What is being asked:
Word for word, restate the lines of the data from the first through the one containing "issueMsg w v) s", and nothing else.

Stored data entries:
-- ==== Sys2Proof/Machine/System.lean ====
section
/-!
DEFINITION. Copies, messages, channels, the reduction network, tasks, forks, ready queues, slots, levels and control
registers (R208 to R235).
-/

namespace Sys2Proof.Machine

/-! Copies and messages (R211, R217). -/

/-- `cpy` (R211). -/
def execCpy (b a d : BitVec 7) (s : State) : Outcome :=
  issue (.cpy b a d) (do
    let x ← srcC a
    let y ← srcC b
    let n ← srcC d
    issueCopy x y n 0 false) s
/-- `cpyw` (R211): the record address stands in the register after D. -/
def execCpyw (b a d : BitVec 7) (s : State) : Outcome :=
  issue (.cpyw b a d) (do
    let x ← srcC a
    let y ← srcC b
    let n ← srcC d
    let r ← readX (d.toNat + 1)
    issueCopy x y n r true) s
/-- `msend` (R217). -/
def execMsend (b a : BitVec 7) (s : State) : Outcome :=
  issue (.msend b a) (do
    let w ← srcC a
    let v ← srcC b
    issueMsg w v) s

/-! Channels (R219, Table 8.6). -/

/-- The channel word is admitted: reserved bits, the channel number, and a ring inside the scratchpad. RLOG 13 to 15, to which Table 8.6 gives
no meaning and for which R219 names no cause, is refused as the reserved bits are (DESIGN CHOICE, log entry 89). -/
def chanWordOk (w : Word) : Bool :=
  bits w 63 42 == 0 && bits w 19 16 == 0 && bits w 15 0 != 0 && decide (bits w 23 20 ≤ 12) && bits w 41 24 % 8 == 0 &&
    (bits w 23 20 == 0 || decide (bits w 41 24 + 8 * 2 ^ bits w 23 20 ≤ 262144))

/-- Every bank of the ring is owned by the partition, or by none for the hypervisor's set (R219, R362). -/
def State.ringOwned (s : State) (gs : Nat) (w : Word) : Bool :=
  bits w 23 20 == 0 ||
    (List.range 32).all (fun b =>
      decide (8192 * (b + 1) ≤ bits w 41 24) || decide (bits w 41 24 + 8 * 2 ^ bits w 23 20 ≤ 8192 * b) ||
        s.bankOwner (clusterOf gs) b == s.partOf gs)

/-- `chbind` (R219). -/
def execChbind (p : BitVec 5) (a : BitVec 7) (s : State) : Outcome :=
  issue (.chbind p a) (do
    let w ← srcC a
    let s ← get
    if (mget s.arch.ports p.toNat).isSome then M.trap { cause := .port, portc := some p.toNat } else pure ()
    M.require (chanWordOk w) .illegalOperand
    let k := 65536 * coreOf s.fs + bits w 15 0
    if (mget s.chans k).isSome then M.trap { cause := .port, portc := some p.toNat } else pure ()
    if !s.ringOwned s.fs w then M.trap { cause := .pageProtection, orig := 2 } else pure ()
    let c : Chan := { gs := s.fs, port := p.toNat, roff := bits w 41 24, rlog := bits w 23 20, head := 0, count := 0 }
    set { s with chans := mput s.chans k c }
    modArch (fun t => { t with ports := mput t.ports p.toNat (.channel (bits w 15 0)) })) s
/-- `chunbind` (R219): a w port loses its elements, p15 keeps those in its queue; those in its ring go with the ring, of which the rule says
nothing (log entry 77). -/
def execChunbind (p : BitVec 5) (s : State) : Outcome :=
  issue (.chunbind p) (do
    let s ← get
    if s.arch.onChannel p.toNat then
      set { s with chans := s.chans.filter (fun c => !(c.2.gs == s.fs && c.2.port == p.toNat)) }
      modArch (fun t => { t with ports := mdel t.ports p.toNat })
      modTh (fun t => if p.toNat = 15 then t else { t with wq := mdel t.wq p.toNat })
    else pure ()) s

/-! The reduction network (R77, R221, R222). -/

/-- The node of a thread in a tree. -/
def State.nodeOf (s : State) (uid tree : Nat) : Option Node := s.nodes.find? (fun n => n.uid == uid && n.tree == tree)

/-- The function number under which a thread's trees stand; threads of no function share a set of their own. -/
def treeSpace (vf : Option Nat) : Nat := match vf with | some v => v | none => 256

/-- `redcfg` (R221). -/
def execRedcfg (b a : BitVec 7) (s : State) : Outcome :=
  issue (.redcfg b a) (do
    let w ← srcC a
    let p ← srcC b
    let s ← get
    let root := bit w 16
    let cix := bits w 15 12
    M.require (bits w 63 17 == 0 && bits w 7 6 == 0) .illegalOperand
    M.require (if root then cix == 0 && p == 0 else cix != 0 && tgKind p == 0 && s.targetOk s.fs p) .illegalOperand
    let tree := bits w 5 0
    match s.nodeOf s.th.uid tree with
    | some n => if n.contrib.isSome ∨ n.out.isSome then M.hold (.tree tree) else pure ()
    | none => pure ()
    let place := (s.targetPlace s.th.vf s.th.detLaunch (coreOf s.fs) p).getD (0, 0)
    let parent := if root then 0 else 64 * place.1 + place.2
    let n : Node :=
      { vf := treeSpace s.th.vf, tree := tree, gs := s.fs, uid := s.th.uid, root := root, cix := cix, nch := bits w 11 8,
        parent := parent, contrib := none, out := none }
    set { s with nodes := s.nodes.filter (fun (m : Node) => !(m.uid == n.uid && m.tree == tree)) ++ [n] }) s

/-- Op of a reduction on two elements of a vector conversion code (R77, R222). -/
def treeOp (fmt op a b : Nat) : Nat :=
  let w := 8 * 2 ^ cfmtLog fmt
  if fmt ≤ 3 then
    match op with
    | 0 => (a + b) % 2 ^ w
    | 1 => if signedOf w a ≤ signedOf w b then a else b
    | _ => if signedOf w a ≤ signedOf w b then b else a
  else
    let f := match fmt with | 4 => fmtHf | 5 => fmtBf | 6 => fmtS | _ => fmtD
    match op with
    | 0 => (fAdd f .rn a b).1
    | 1 => (fMinMax f false a b).1
    | _ => (fMinMax f true a b).1

/-- Op on contributions, element by element; an absent element changes nothing (R222). -/
def treeZip (fmt op : Nat) : List Nat → List Nat → List Nat
  | [], bs => bs
  | as, [] => as
  | a :: as, b :: bs => treeOp fmt op a b :: treeZip fmt op as bs

/-- `redc` (R222): the contribution waits at the thread's node. -/
def execRedc (c : BitVec 4) (o : BitVec 2) (a : BitVec 7) (d : BitVec 5) (s : State) : Outcome :=
  issue (.redc c o a d) (do
    let x ← srcC a
    M.require (decide (x.toNat < 64)) .illegalOperand
    let s ← get
    match s.nodeOf s.th.uid x.toNat with
    | none => M.cause .illegalOperand
    | some n =>
      if n.contrib.isSome ∨ n.out.isSome then M.hold (.tree x.toNat)
      else do
        let esz := cfmtLog c.toNat
        let vs ← srcV d (8 * 2 ^ esz) (List.replicate (vlOf s.before.arch.grant esz) true) false
        modify (fun s => { s with
          nodes := s.nodes.map (fun (m : Node) =>
            if m.uid = n.uid ∧ m.tree = n.tree then { m with contrib := some (c.toNat, o.toNat, vs) } else m) })) s

/-! Tasks and forks (R223 to R226). -/

/-- A deferred effect enters the chunk, or takes place at issue (R208). -/
def deferOr (d : Deferred) : M Unit := do
  let s ← get
  if s.isDirect then set (s.runDeferred s.fs d) else modChunk (fun c => { c with deferred := c.deferred ++ [d] })

/-- `tspawn` (R223). -/
def execTspawn (b a d : BitVec 7) (s : State) : Outcome :=
  issue (.tspawn b a d) (do
    let entry ← srcC a
    let ts ← srcC b
    let arg ← srcC d
    let x3 ← readX 3
    let s ← get
    M.require (s.th.ord && decide (s.th.ts.toNat ≤ ts.toNat)) .illegalOperand
    if entry.toNat % 4 ≠ 0 then M.trap { cause := .misaligned, av := true, acc := 2, info1 := addr57 entry } else pure ()
    M.untilTurn (!s.isDirect || s.poolRoom s.fs 1)
    deferOr (.tspawn (addr57 entry) ts arg x3)) s
/-- `fork` (R224). -/
def execFork (b a d : BitVec 7) (s : State) : Outcome :=
  issue (.fork b a d) (do
    let entry ← srcC a
    let arg ← srcC b
    let x3 ← readX 3
    let s ← get
    let c := s.arch.forks
    M.require (decide (c < 255) && !s.th.ord && decide (s.th.path.length < 64)) .illegalOperand
    modArch (fun t => { t with forks := c + 1 })
    deferOr (.fork c (addr57 entry) arg x3)
    dstC d (BitVec.ofNat 64 c)) s
/-- Hold until every child has executed `exit` (R225); the entry index of a deterministic launch joins theirs (R298). -/
def joinChildren : M Unit := do
  let s ← get
  if s.childrenLeft s.th.uid then M.hold .join
  else modTh (fun t => { t with ent := max t.ent t.joined })
/-- `join` (R225). -/
def execJoin (s : State) : Outcome := issue .join joinChildren s

/-- The path word: depth and the first seven levels (R226). -/
def pathWord (p : List Nat) : Word :=
  BitVec.ofNat 64 (p.length * 2 ^ 56 + ((List.range 7).map (fun k => p.getD k 0 * 2 ^ (8 * k))).foldl (· + ·) 0)
/-- Word w of the path, from 1 (R226). -/
def pathPart (p : List Nat) (w : Nat) : Word :=
  BitVec.ofNat 64 (((List.range 8).map (fun j => p.getD (8 * (w - 1) + j) 0 * 2 ^ (8 * j))).foldl (· + ·) 0)
/-- `tkey` (R226). -/
def execTkey (a d : BitVec 7) (s : State) : Outcome :=
  issue (.tkey a d) (do
    let x ← srcC a
    let s ← get
    if s.th.ord then
      M.require (x == 0) .illegalOperand
      dstC d s.th.ts
    else
      M.require (decide (x.toNat ≤ 8)) .illegalOperand
      dstC d (if x = 0 then pathWord s.th.path else pathPart s.th.path x.toNat)) s

/-! Ready queues (R227, R362). -/

/-- `rqput` (R227). -/
def execRqput (b a : BitVec 7) (s : State) : Outcome :=
  issue (.rqput b a) (do
    let r ← srcC a
    let p ← srcC b
    M.require (r != 0 && decide (p.toNat ≤ 3)) .illegalOperand
    let s ← get
    let q := mgetD s.rqs (s.subq s.fs) []
    M.untilTurn (decide (q.length < 64))
    set { s with rqs := mput s.rqs (s.subq s.fs) (q ++ [(p.toNat, r)]) }) s

/-- The oldest entry of the highest priority in a mask (R227). -/
def rqPick (q : List (Nat × Word)) (mask : Nat) : Option (Nat × Word) :=
  (List.range 4).findSome? (fun p => if mask / 2 ^ p % 2 = 1 then q.find? (fun e => e.1 == p) else none)
/-- `rqtake` (R227). -/
def execRqtake (b d : BitVec 7) (s : State) : Outcome :=
  issue (.rqtake b d) (do
    let m ← srcC b
    M.require (decide (m.toNat < 16)) .illegalOperand
    let s ← get
    let q := mgetD s.rqs (s.subq s.fs) []
    match rqPick q m.toNat with
    | some e =>
      set { s with rqs := mput s.rqs (s.subq s.fs) (q.erase e) }
      dstC d e.2
    | none => dstC d 0) s

/-! Slots (R228 to R231, R234). -/

/-- `tmset` (R228). -/
def execTmset (a : BitVec 7) (s : State) : Outcome :=
  issue (.tmset a) (do
    let x ← srcC a
    modTh (fun t => { t with timer := x })) s

/-- The start record's fields are in range and its reserved bits zero (Table 8.8). -/
def startRecordOk (d0 d1 : Word) : Bool :=
  bits d0 63 29 == 0 && !bit d0 19 && bits d0 7 6 == 0 && bits d0 26 20 % 8 == 0 &&
    decide (8 ≤ bits d0 26 20 ∧ bits d0 26 20 ≤ 112) && bits d0 18 8 % 8 == 0 &&
    decide (bits d0 18 8 + bits d0 26 20 ≤ 2048) && bits d1 1 0 == 0
/-- The status of an `sstart`, the conditions in the order 4, 1, 2, 3 (R229). -/
def State.startStatusOf (s : State) (d0 d1 : Word) : Nat :=
  let gs := 64 * coreOf s.fs + bits d0 5 0
  if !startRecordOk d0 d1 then 4
  else if !bit (s.pmask s.fs) (bits d0 5 0) then 1
  else if !s.slotFree gs then 2
  else if !s.windowFree (coreOf s.fs) (bits d0 18 8) (bits d0 26 20) then 3
  else 0
/-- `sstart` (R229). -/
def execSstart (a d : BitVec 7) (s : State) : Outcome :=
  issue (.sstart a d) (do
    let x ← srcC a
    let (_, v) ← memRead (addr57 x) 32
    let dwn := fun (i : Nat) => BitVec.ofNat 64 (v / 2 ^ (64 * i))
    let s ← get
    let st := s.startStatusOf (dwn 0) (dwn 1)
    if st = 0 then
      let t := Thread.fresh s.th.vf s.th.asid (bits (dwn 0) 18 8) (bits (dwn 0) 26 20) (addr57 (dwn 1))
        (startStatus (bit (dwn 0) 27) (bit (dwn 0) 28) false false)
      set (s.startThread (64 * coreOf s.fs + bits (dwn 0) 5 0) t [(3, dwn 2), (2, dwn 3)])
    else pure ()
    dstC d (BitVec.ofNat 64 st)) s

/-- `sstop` (R230): the thread leaves rotation until steps 1 to 4 are complete. -/
def execSstop (a : BitVec 7) (s : State) : Outcome :=
  issue (.sstop a) (do
    let x ← srcC a
    let s ← get
    let gs := 64 * coreOf s.fs + x.toNat % 64
    match s.th.hold with
    | some (.sstop uid) =>
      if (s.thread gs).uid ≠ uid ∨ !(s.thread gs).live then pure ()
      else if s.stopDone gs then set (s.endThread gs false)
      else M.hold (.sstop uid)
    | _ =>
      M.require (decide (x.toNat < 64) && bit (s.pmask s.fs) x.toNat && gs != s.fs) .illegalOperand
      if (s.thread gs).live then
        let s1 := s.beginStop gs
        if s1.stopDone gs then set (s1.endThread gs false)
        else
          set s1
          M.park (.sstop (s.thread gs).uid)
      else pure ()) s

/-- What the A-class word of an ending pair has left to be performed is performed (R33, R231). -/
def performRest : M Unit := do
  let s ← get
  for effs in s.th.stores.flatten ++ s.th.pushes do
    performNow effs

/-- `exit` (R231). -/
def execExit (s : State) : Outcome :=
  issue .exit (do
    joinChildren
    let s ← get
    M.until_ (s.before.th.quiet && s.before.th.copies.isEmpty)
    match s.th.heldFaults with
    | f :: _ => M.trap f.2
    | [] =>
      performRest
      let s ← get
      set (s.endThread s.fs true)) s

/-- `wfi` (R234). -/
def execWfi (s : State) : Outcome :=
  issue .wfi (do
    let s ← get
    if s.before.th.intPending || !s.before.th.p15.isEmpty then pure () else M.hold .wfi) s

/-! Levels (R232, R233). -/

/-- Enter a handler by request: EPC is the next address (R232). Its Enter names no EINFO register; the model records the request as it records
a cause: EINFO0 to EINFO2 of a cause without an address, and the raising word in EINFO3 (DESIGN CHOICE, log entry 89). -/
def enterRequest (lev n : Nat) : M Unit := do
  let s ← get
  let t : Trap := { cause := .request n }
  let th := s.th.enter (max lev s.th.level) (BitVec.ofNat 64 t.cause.code) s.unit.next t.einfo0 t.info1 t.info2 (s.unit.einfo3 t)
  set ({ s.setTh th with unit := { s.unit with entered := true } }.traceRec s.fs 2 s.unit.addr (BitVec.ofNat 64 t.cause.code))
/-- `trap` (R232). -/
def execTrap (n : BitVec 7) (s : State) : Outcome := issue (.trap n) (enterRequest 1 n.toNat) s
/-- `hcall` (R232). -/
def execHcall (n : BitVec 7) (s : State) : Outcome := issue (.hcall n) (enterRequest 2 n.toNat) s
/-- `brk` (R232). -/
def execBrk (n : BitVec 7) (s : State) : Outcome := issue (.brk n) (M.trap { cause := .debug, brkn := n.toNat }) s
/-- `eret` (R233). -/
def execEret (s : State) : Outcome :=
  issue .eret (do
    let s ← get
    let lev := s.th.level
    jumpTo (s.th.bank lev).epc
    modArch (fun a => { a with status := eretStatus a.status lev })) s

/-! Control registers (R38 to R40, R235, Tables 1.6 and 1.7). -/

/-- `csrr` (R235). -/
def execCsrr (c : BitVec 10) (d : BitVec 7) (s : State) : Outcome :=
  issue (.csrr c d) (do
    let v ← csrRead c.toNat
    dstC d v) s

Task answer:
-- ==== Sys2Proof/Machine/System.lean ====
section
/-!
DEFINITION. Copies, messages, channels, the reduction network, tasks, forks, ready queues, slots, levels and control
registers (R208 to R235).
-/

namespace Sys2Proof.Machine

/-! Copies and messages (R211, R217). -/

/-- `cpy` (R211). -/
def execCpy (b a d : BitVec 7) (s : State) : Outcome :=
  issue (.cpy b a d) (do
    let x ← srcC a
    let y ← srcC b
    let n ← srcC d
    issueCopy x y n 0 false) s
/-- `cpyw` (R211): the record address stands in the register after D. -/
def execCpyw (b a d : BitVec 7) (s : State) : Outcome :=
  issue (.cpyw b a d) (do
    let x ← srcC a
    let y ← srcC b
    let n ← srcC d
    let r ← readX (d.toNat + 1)
    issueCopy x y n r true) s
/-- `msend` (R217). -/
def execMsend (b a : BitVec 7) (s : State) : Outcome :=
  issue (.msend b a) (do
    let w ← srcC a
    let v ← srcC b
    issueMsg w v) s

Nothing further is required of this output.